Thursday 03-22-2007 8:14am ET
Good morning!
There are some great pleasures which come in this life. Some are big ones... like wedding days, birthdays, career milestones and whatnot. Then there are the small ones. The simple ones which happen in a 'moment' which warm your heart and last a lifetime.
This mornings' moment I call 'blueberries and strawberries.'
It might have just as well been called 'breakfast with Kyla'.
See, these are her new favorite things for breakfast, or for snack, or after dinner when she decides at 8:45 she's hungry again. She's not, but she loves blueberries and strawberries. By the handful.
So, why the moment?
Well, last night, as she often does, Kyla didn't want to sleep in her bed, so she got herself up, gathered her babies, her blanket and a teddy Carly gave her which sings "Go to sleep little baby" when you crank it's 'bummy' and came into my room. One by one, she put her things on the bed, then, climed up the bed and got herself ready to sleep, closed her eyes, said her night night prayers and thanked the Baby Jesus for the things we've got in life and drifted off to sleep....
This morning, Kane's show started blaring at 5:45. I reached over, and smacked my HD radio, in a vain effort to get some more sleep... you know the kind that involves you laying there drifting in and out of pre-dawn consiousness. Kyla was laying there, too...
... then I heard her crank her bear which "makes me happy" she tells me... and then, her first words...
"Daddy it's good-mornin'time!"
"Yeah, it is," I grumbled. "I guess we need to get up because I have a meeting and we need to get you into school earlier today..."
"Is it showanshare day today?" she asked. "No," I replied in a pre-dawn grumble. "That is tomorrow, but you're gonna be on an airplane with me, because we're going to see your mommy and you're gonna hang with her and Craig the C-Man for a week..."
"Oh ok, well is it time for breakfast?"
"It will be when I make it."
"Blueberries and strawberries please!!!!! And Diego, ummmmm no.... BLUES CLUES yogurt, too!"
"No problem... let's go!"
By the time I got to the kitchen, she was already at her place at the table...

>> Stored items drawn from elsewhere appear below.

/-- R255: the value of an element, with its block's scale exponent `sc` (none for a NaN scale). -/
def elemVal (f v : Nat) (sc : Option Int) : FVal :=
  match sc with
  | none => .nan
  | some k =>
    let scale (x : FVal) : FVal := match x with | .fin s m e => .fin s m (e + k) | y => y
    match f with
    | 6 => let i := toS 8 v; .fin (decide (i < 0)) i.natAbs 0
    | 1 => scale (fVal 5 2 v)
    | 4 => scale (fVal 8 7 v)
    | 5 => scale (fVal 8 23 v)
    | _ =>
      let (ew, mw, _) := fmtShape f
      let s := bit v (ew + mw)
      let x := getF v mw ew
      let m := getF v 0 mw
      let qmin : Int := 2 - 2 ^ (ew - 1) - mw
      if f ≠ 2 && v % 128 = 127 then .nan
      else if x = 0 then scale (.fin s m qmin)
      else scale (.fin s (2 ^ mw + m) (qmin + (x - 1)))

/-- R256: a value converted into a format; `sat` is SAT. -/
def toFmt (f : Nat) (sat : Bool) (x : FVal) : Nat :=
  if f = 6 then
    match x with
    | .nan => 0
    | .inf s => if s then 0x81 else 127
    | .fin s m e =>
      let n := if e ≥ 0 then m * 2 ^ e.toNat else rneShift m (-e).toNat false
      let n := min n 127
      ofS 8 (if s then -(n : Int) else n)
  else
    let (ew, mw, top) := fmtShape f
    let excess (s : Bool) : Nat :=
      if sat || f = 2 then top + b2n s * 2 ^ (ew + mw)
      else if f = 0 || f = 3 then fmtNaN f
      else fInf ew mw s
    match x with
    | .nan => fmtNaN f
    | .inf s => excess s
    | .fin s m e =>
      if m = 0 then b2n s * 2 ^ (ew + mw)
      else
        let qmin : Int := 2 - 2 ^ (ew - 1) - mw
        let q : Int := max (e + Nat.log2 m - mw) qmin
        let sig := if e ≥ q then m * 2 ^ (e - q).toNat else rneShift m (q - e).toNat false
        let code := (q - qmin).toNat * 2 ^ mw + sig
        if code > top then excess s else b2n s * 2 ^ (ew + mw) + code

/-- A buffer (R262): its format, its elements' bits, and for an MX format its blocks' scale bytes. -/
structure NBuf where
  fmt : Nat := 5
  els : List Nat := []
  scales : List Nat := []
deriving DecidableEq, Repr

/-- The scale exponent of element `i`. -/
def NBuf.scaleOf (b : NBuf) (i : Nat) : Option Int :=
  if isMx b.fmt then (let s := b.scales.getD (i / 32) 127; if s = 255 then none else some ((s : Int) - 127)) else some 0

/-- The values of a buffer. -/
def NBuf.vals (b : NBuf) : List FVal := b.els.zipIdx.map fun x => elemVal b.fmt x.1 (b.scaleOf x.2)

/-- Lists of at most `n` elements. -/
def blocksOf {α : Type} (n : Nat) : Nat → List α → List (List α)
  | 0, _ => []
  | f + 1, l => if l.isEmpty then [] else l.take n :: blocksOf n f (l.drop n)

/-- R256: values converted into a buffer of a format; an MX block takes the scale exponent that `scale` gives it, and a NaN
sets an MXFP4 block's scale to 0xFF. -/
def toBuf (f : Nat) (sat : Bool) (scale : List FVal → Int) (l : List FVal) : NBuf :=
  if isMx f then
    let bs := (blocksOf 32 l.length l).map fun b =>
      let k := scale b
      let shifted := b.map fun x => match x with | .fin s m e => FVal.fin s m (e - k) | y => y
      (shifted.map (toFmt f sat), if f = 2 && b.any (· == .nan) then 255 else (k + 127).toNat)
    { fmt := f, els := bs.flatMap (·.1), scales := bs.map (·.2) }
  else { fmt := f, els := l.map (toFmt f sat) }

/-- R262: AUTO's scale exponent of a block. -/
def autoScale (f : Nat) (b : List FVal) : Int :=
  let emax : Int := if f = 2 then 2 else 8
  let lg (x : FVal) : Option Int := match x with
    | .fin _ m e => if m = 0 then none else some (e + Nat.log2 m)
    | .inf _ => some 1024
    | .nan => none
  match b.filterMap lg with
  | [] => 0
  | x :: r => max (-8) (min 8 (r.foldl max x - emax))

/-! ### Image layout (R260 to R264) -/

/-- R261: a section table entry. -/
structure Sect where
  type : Nat
  flags : Nat
  expert : Nat
  off : Nat
  len : Nat
  crc : Nat
  rsvd : Nat
deriving DecidableEq, Repr

/-- The sections of an image. -/
def imgSects (img : List Byte) : List Sect :=
  (List.range (fieldAt img 8 2)).map fun i =>
    let e := img.drop (128 + 32 * i)
    { type := fieldAt e 0 2, flags := fieldAt e 2 2, expert := fieldAt e 4 1, off := fieldAt e 8 8, len := fieldAt e 16 8
      crc := fieldAt e 24 4, rsvd := fieldAt e 5 3 + fieldAt e 28 4 }

/-- The bytes of a section. -/
def Sect.bytes (img : List Byte) (s : Sect) : List Byte := (img.drop s.off).take s.len

/-- The first section of a type. -/
def imgSect (img : List Byte) (type : Nat) : Option Sect := (imgSects img).find? (·.type == type)

/-- Its bytes, none where the image has no such section. -/
def sectBytes (img : List Byte) (type : Nat) : List Byte := ((imgSect img type).map (·.bytes img)).getD []

/-- R260: fields of the header. -/
def nFeat (img : List Byte) : Nat := fieldAt img 10 2
def nExpert (img : List Byte) : Nat := fieldAt img 12 1
def topK (img : List Byte) : Nat := fieldAt img 13 1
def nClass (img : List Byte) : Nat := fieldAt img 14 1
def attrMode (img : List Byte) : Nat := fieldAt img 15 1
def imgKinds (img : List Byte) : Nat := fieldAt img 16 1
def gateTable (img : List Byte) : Nat := fieldAt img 18 2

/-- The bytes of section `i`, if it is of type `t`. -/
def secAt (img : List Byte) (t i : Nat) : Option (List Byte) :=
  ((imgSects img)[i]?).bind fun s => if s.type = t then some (s.bytes img) else none

/-- R262: an operator. -/
structure NOp where
  opc : Nat
  fin : Nat
  fout : Nat
  dst : Nat
  a : Nat
  b : Nat
  p0 : Nat
  p1 : Nat
deriving DecidableEq, Repr

/-- R262: the operators of a program, END included; none where it does not end with END. -/
def readProg : Nat → List Byte → Option (List NOp)
  | 0, _ => none
  | f + 1, l =>
    if l.length < 16 then none
    else
      let op : NOp := { opc := fieldAt l 0 1, fin := fieldAt l 1 1 % 16, fout := fieldAt l 1 1 / 16, dst := fieldAt l 2 2
                        a := fieldAt l 4 2, b := fieldAt l 6 2, p0 := fieldAt l 8 4, p1 := fieldAt l 12 4 }
      if op.opc = 0x0F then (if l.length = 16 then some [op] else none)
      else (readProg f (l.drop 16)).map (op :: ·)

/-- R262: a program section. -/
def progOf (b : List Byte) : Option (List NOp) := readProg (b.length / 16 + 1) b

/-- R263: header of a tensor. -/
structure Tensor where
  fmt : Nat
  sparse : Bool
  rows : Nat
  cols : Nat
  data : List Byte
  rsvd : Nat
deriving DecidableEq, Repr

/-- R263: a WEIGHTS section read. -/
def tensorOf (b : List Byte) : Tensor :=
  { fmt := fieldAt b 0 1, sparse := bit (fieldAt b 1 1) 0, rows := fieldAt b 4 4, cols := fieldAt b 8 4, data := b.drop 16
    rsvd := fieldAt b 1 1 / 2 + fieldAt b 2 2 + fieldAt b 12 4 }

/-- R263: stored elements of a row. -/
def Tensor.stored (t : Tensor) : Nat := if t.sparse then t.cols / 2 else t.cols
/-- R263: bytes of a row's elements. -/
def Tensor.elBytes (t : Tensor) : Nat := (t.stored * fmtBits t.fmt + 7) / 8
/-- R263: bytes of a row's scales. -/
def Tensor.scBytes (t : Tensor) : Nat := if isMx t.fmt then t.cols / 32 else 0
/-- R263: bytes of a row. -/
def Tensor.rowBytes (t : Tensor) : Nat := t.elBytes + t.scBytes + (if t.sparse then (t.cols / 4 + 1) / 2 else 0)

/-- R263: a row: dense column and bits of each stored element, and its scales. -/
def Tensor.row (t : Tensor) (r : Nat) : List (Nat × Nat) × List Nat :=
  let b := (t.data.drop (r * t.rowBytes)).take t.rowBytes
  let w := fmtBits t.fmt
  let el (k : Nat) : Nat := if w = 4 then getF (fieldAt b (k / 2) 1) (4 * (k % 2)) 4 else fieldAt b (k * (w / 8)) (w / 8)
  let meta_ := b.drop (t.elBytes + t.scBytes)
  let col (k : Nat) : Nat :=
    if t.sparse then
      let g := k / 2
      let n := getF (fieldAt meta_ (g / 2) 1) (4 * (g % 2)) 4
      4 * g + (if k % 2 = 0 then n % 4 else n / 4)
    else k
  ((List.range t.stored).map fun k => (col k, el k), (List.range t.scBytes).map fun k => fieldAt b (t.elBytes + k) 1)

/-! ### Arithmetic (R257 to R259) -/

/-- The exact sum of values, each at the weight 2^−192 or above. -/
def exactSum (l : List FVal) : FVal :=
  if l.any (· == .nan) then .nan
  else
    let infs := l.filterMap fun x => match x with | .inf s => some s | _ => none
    match infs with
    | s :: r => if r.all (· == s) then .inf s else .nan
    | [] =>
      let v : Int := l.foldl (fun (a : Int) x => match x with
        | .fin s m e => let n : Int := ((m * 2 ^ (e + 192).toNat : Nat) : Int); if s then a - n else a + n
        | _ => a) 0
      .fin (decide (v < 0)) v.natAbs (-192)

/-- The exact product of two values. -/
def exactMul : FVal → FVal → FVal
  | .fin s m e, .fin t n d => .fin (s != t) (m * n) (e + d)
  | .inf s, .fin t n _ => if n = 0 then .nan else .inf (s != t)
  | .fin s m _, .inf t => if m = 0 then .nan else .inf (s != t)
  | .inf s, .inf t => .inf (s != t)
  | _, _ => .nan

/-- A value times 2^k. -/
def FVal.shift (k : Int) : FVal → FVal
  | .fin s m e => .fin s m (e + k)
  | x => x

/-- R257, R258: one output of a MATVEC. -/
def dotRow (x : NBuf) (t : Tensor) (r : Nat) (bias : Option Nat) : FVal :=
  let (els, scs) := t.row r
  if t.fmt = 4 then
    let acc := els.foldl (fun acc p => fAdd 8 23 acc (fMul 8 23 (fConv 8 7 8 23 (x.els.getD p.1 0)) (fConv 8 7 8 23 p.2))) (bias.getD 0)
    fVal 8 23 acc
  else
    let w : NBuf := { fmt := t.fmt, scales := scs }
    let terms := els.map fun p => exactMul (elemVal x.fmt (x.els.getD p.1 0) (x.scaleOf p.1)) (elemVal t.fmt p.2 (w.scaleOf p.1))
    exactSum (terms ++ bias.toList.map (fVal 8 23))

/-- A program's results. -/
structure NOut where
  logits : List Nat := []
  score : List Nat := []
  cls : List Nat := []
  attr : List Nat := []
deriving DecidableEq, Repr

/-- The buffers of an evaluation. -/
abbrev NEnv := List (Nat × NBuf)

/-- A buffer. -/
def bufOf (env : NEnv) (k : Nat) : NBuf := (env.lookup k).getD {}

/-- R264: entry `x` of a table with entries of format `fo`. -/
def tableEntry (tb : List Byte) (fo x : Nat) : Nat :=
  if fo = 2 then getF (fieldAt tb (8 + x / 2) 1) (4 * (x % 2)) 4 else let n := fmtBits fo / 8; fieldAt tb (8 + n * x) n

/-- R262: one operator. -/
def runOp (img : List Byte) (op : NOp) (env : NEnv) (out : NOut) : NEnv × NOut :=
  let a := bufOf env op.a
  let put (b : NBuf) : NEnv × NOut := ((op.dst, b) :: env.filter (·.1 != op.dst), out)
  let plain (f : Nat) (sat : Bool) (l : List FVal) : NBuf := toBuf f sat (fun _ => 0) l
  match op.opc with
  | 1 =>
    let k := -toS 8 (getF op.p0 0 8)
    put (toBuf op.fout (bit op.p0 9) (if bit op.p0 8 then autoScale op.fout else fun _ => 0) (a.vals.map (FVal.shift k)))
  | 2 =>
    let t := tensorOf ((secAt img 5 op.b).getD [])
    let bias (r : Nat) : Option Nat :=
      if getF op.p1 0 16 = 0xFFFF then none else some (fieldAt ((secAt img 5 (getF op.p1 0 16)).getD []) (16 + 4 * r) 4)
    put (plain op.fout (bit op.p1 24) ((List.range (getF op.p0 0 16)).map fun r => (dotRow a t r (bias r)).shift (toS 8 (getF op.p1 16 8))))
  | 3 =>
    let tb := (secAt img 6 op.b).getD []
    let fo := fieldAt tb 1 1
    put { fmt := fo, els := a.els.map (tableEntry tb fo), scales := if isMx fo then List.replicate (ceilDiv a.els.length 32) 127 else [] }
  | 4 => put { fmt := 5, els := (a.els.zip (bufOf env op.b).els).map fun p => fAdd 8 23 p.1 p.2 }
  | 5 => put { fmt := 5, els := (a.els.zip (bufOf env op.b).els).map fun p => fMul 8 23 p.1 p.2 }
  | 6 => put (plain 5 false (a.vals.map (FVal.shift (toS 32 op.p0))))
  | 7 => put (plain op.fout (bit op.p0 9) a.vals)
  | 8 =>
    (env, match op.p0 with
      | 0 => { out with logits := a.els }
      | 1 => { out with score := a.els }
      | 2 => { out with cls := a.els }
      | _ => { out with attr := a.els })
  | _ => (env, out)

/-- R262: a program run on a feature vector in FP32. -/
def runProg (img : List Byte) (prog : List NOp) (x : List Nat) : NOut :=
  (prog.foldl (fun s op => runOp img op s.1 s.2) ([(0, { fmt := 5, els := x })], ({} : NOut))).2

/-! ### The gate and the experts (R276, R277) -/

/-- R276: whether expert `i` with logit `a` is chosen before `j` with `b`. -/
def logitBefore (x y : Nat × Nat) : Bool :=
  if fIsNan 8 23 x.2 then fIsNan 8 23 y.2 && decide (x.1 ≤ y.1)
  else if fIsNan 8 23 y.2 then true
  else if fLt 8 23 y.2 x.2 then true else if fLt 8 23 x.2 y.2 then false else decide (x.1 ≤ y.1)

/-- Insertion sort by a total order. -/
def sortOrd {α : Type} (before : α → α → Bool) (l : List α) : List α :=
  let rec ins (x : α) : List α → List α
    | [] => [x]
    | y :: r => if before x y then x :: y :: r else y :: ins x r
  l.foldr ins []

/-- What a fired stream gets. -/
structure NVerdict where
  score : Nat := 0
  cls : Nat := 0
  denZero : Bool := false
  experts : List Nat := []
  attr : List Nat := []
deriving DecidableEq, Repr

/-- The expert program `e` of an image. -/
def expertProg (img : List Byte) (e : Nat) : List NOp :=
  match (imgSects img).find? fun s => s.type == 4 && s.expert == e with
  | some s => (progOf (s.bytes img)).getD []
  | none => []

/-- R276, R277: the gate and the chosen experts on a feature vector. `attr` of the verdict is filled in EXPERT mode. -/
def runExperts (img : List Byte) (x : List Nat) : NVerdict :=
  let logits := (runProg img ((progOf (sectBytes img 3)).getD []) x).logits
  let ranked := sortOrd logitBefore (logits.zipIdx.map fun p => (p.2, p.1))
  let top := (ranked.head?.map (·.2)).getD 0
  let table := (secAt img 6 (gateTable img)).getD []
  let gw (l : Nat) : Nat :=
    let d := toFmt 4 false (fVal 8 23 (fSub 8 23 l top))
    fConv 8 7 8 23 (fieldAt table (8 + 2 * d) 2)
  let es := sortBy (·.1) ((ranked.take (topK img)).map fun p => (p.1, gw p.2, runProg img (expertProg img p.1) x))
  let sum (f : NOut → Nat) : Nat := es.foldl (fun a e => fAdd 8 23 a (fMul 8 23 e.2.1 (f e.2.2))) 0
  let num := sum fun o => o.score.headD 0
  let den := es.foldl (fun a e => fAdd 8 23 a e.2.1) 0
  let zero := den % 2 ^ 31 = 0
  let cls := (List.range (nClass img)).map fun j => sum fun o => o.cls.getD j 0
  let best := (cls.zipIdx.foldl (fun (b : Option (Nat × Nat)) p => match b with
    | none => some (p.1, p.2)
    | some q => if fLt 8 23 q.1 p.1 then some (p.1, p.2) else some q) none)
  let attr := if attrMode img = 1 then
      (List.range (nFeat img)).map fun i => fDiv 8 23 ((sum fun o => o.attr.getD i 0) % 2 ^ 31) den
    else []
  { score := if zero then 0 else fDiv 8 23 num den, cls := (best.map (·.2)).getD 0, denZero := zero
    experts := es.map (·.1), attr }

"I want FOUR strawberries and you have to cut them up and wash them off and I want one two three four five six seven eleven fifteen blueberries!"
I laughed. She laughed. I think it's the precursor for a great day!
Unless of course I just jinxed myself!
There's just something special in the way she - or any - child loves. So unconditionally. So innocent. They're just blueberries and strawberries...
But she loves them. And that, my friend, is one of the little 'moments' to me that means the world. I hope you can have one of them today for yourself... I think it's good for the soul. But that's just me.
Gotta go. Have to call Carly and say good morning, and get munchkin ready, make her lunch, get myself ready, get her to school, get her situated, take her potty, wash her hands, and then get to work for a meeting.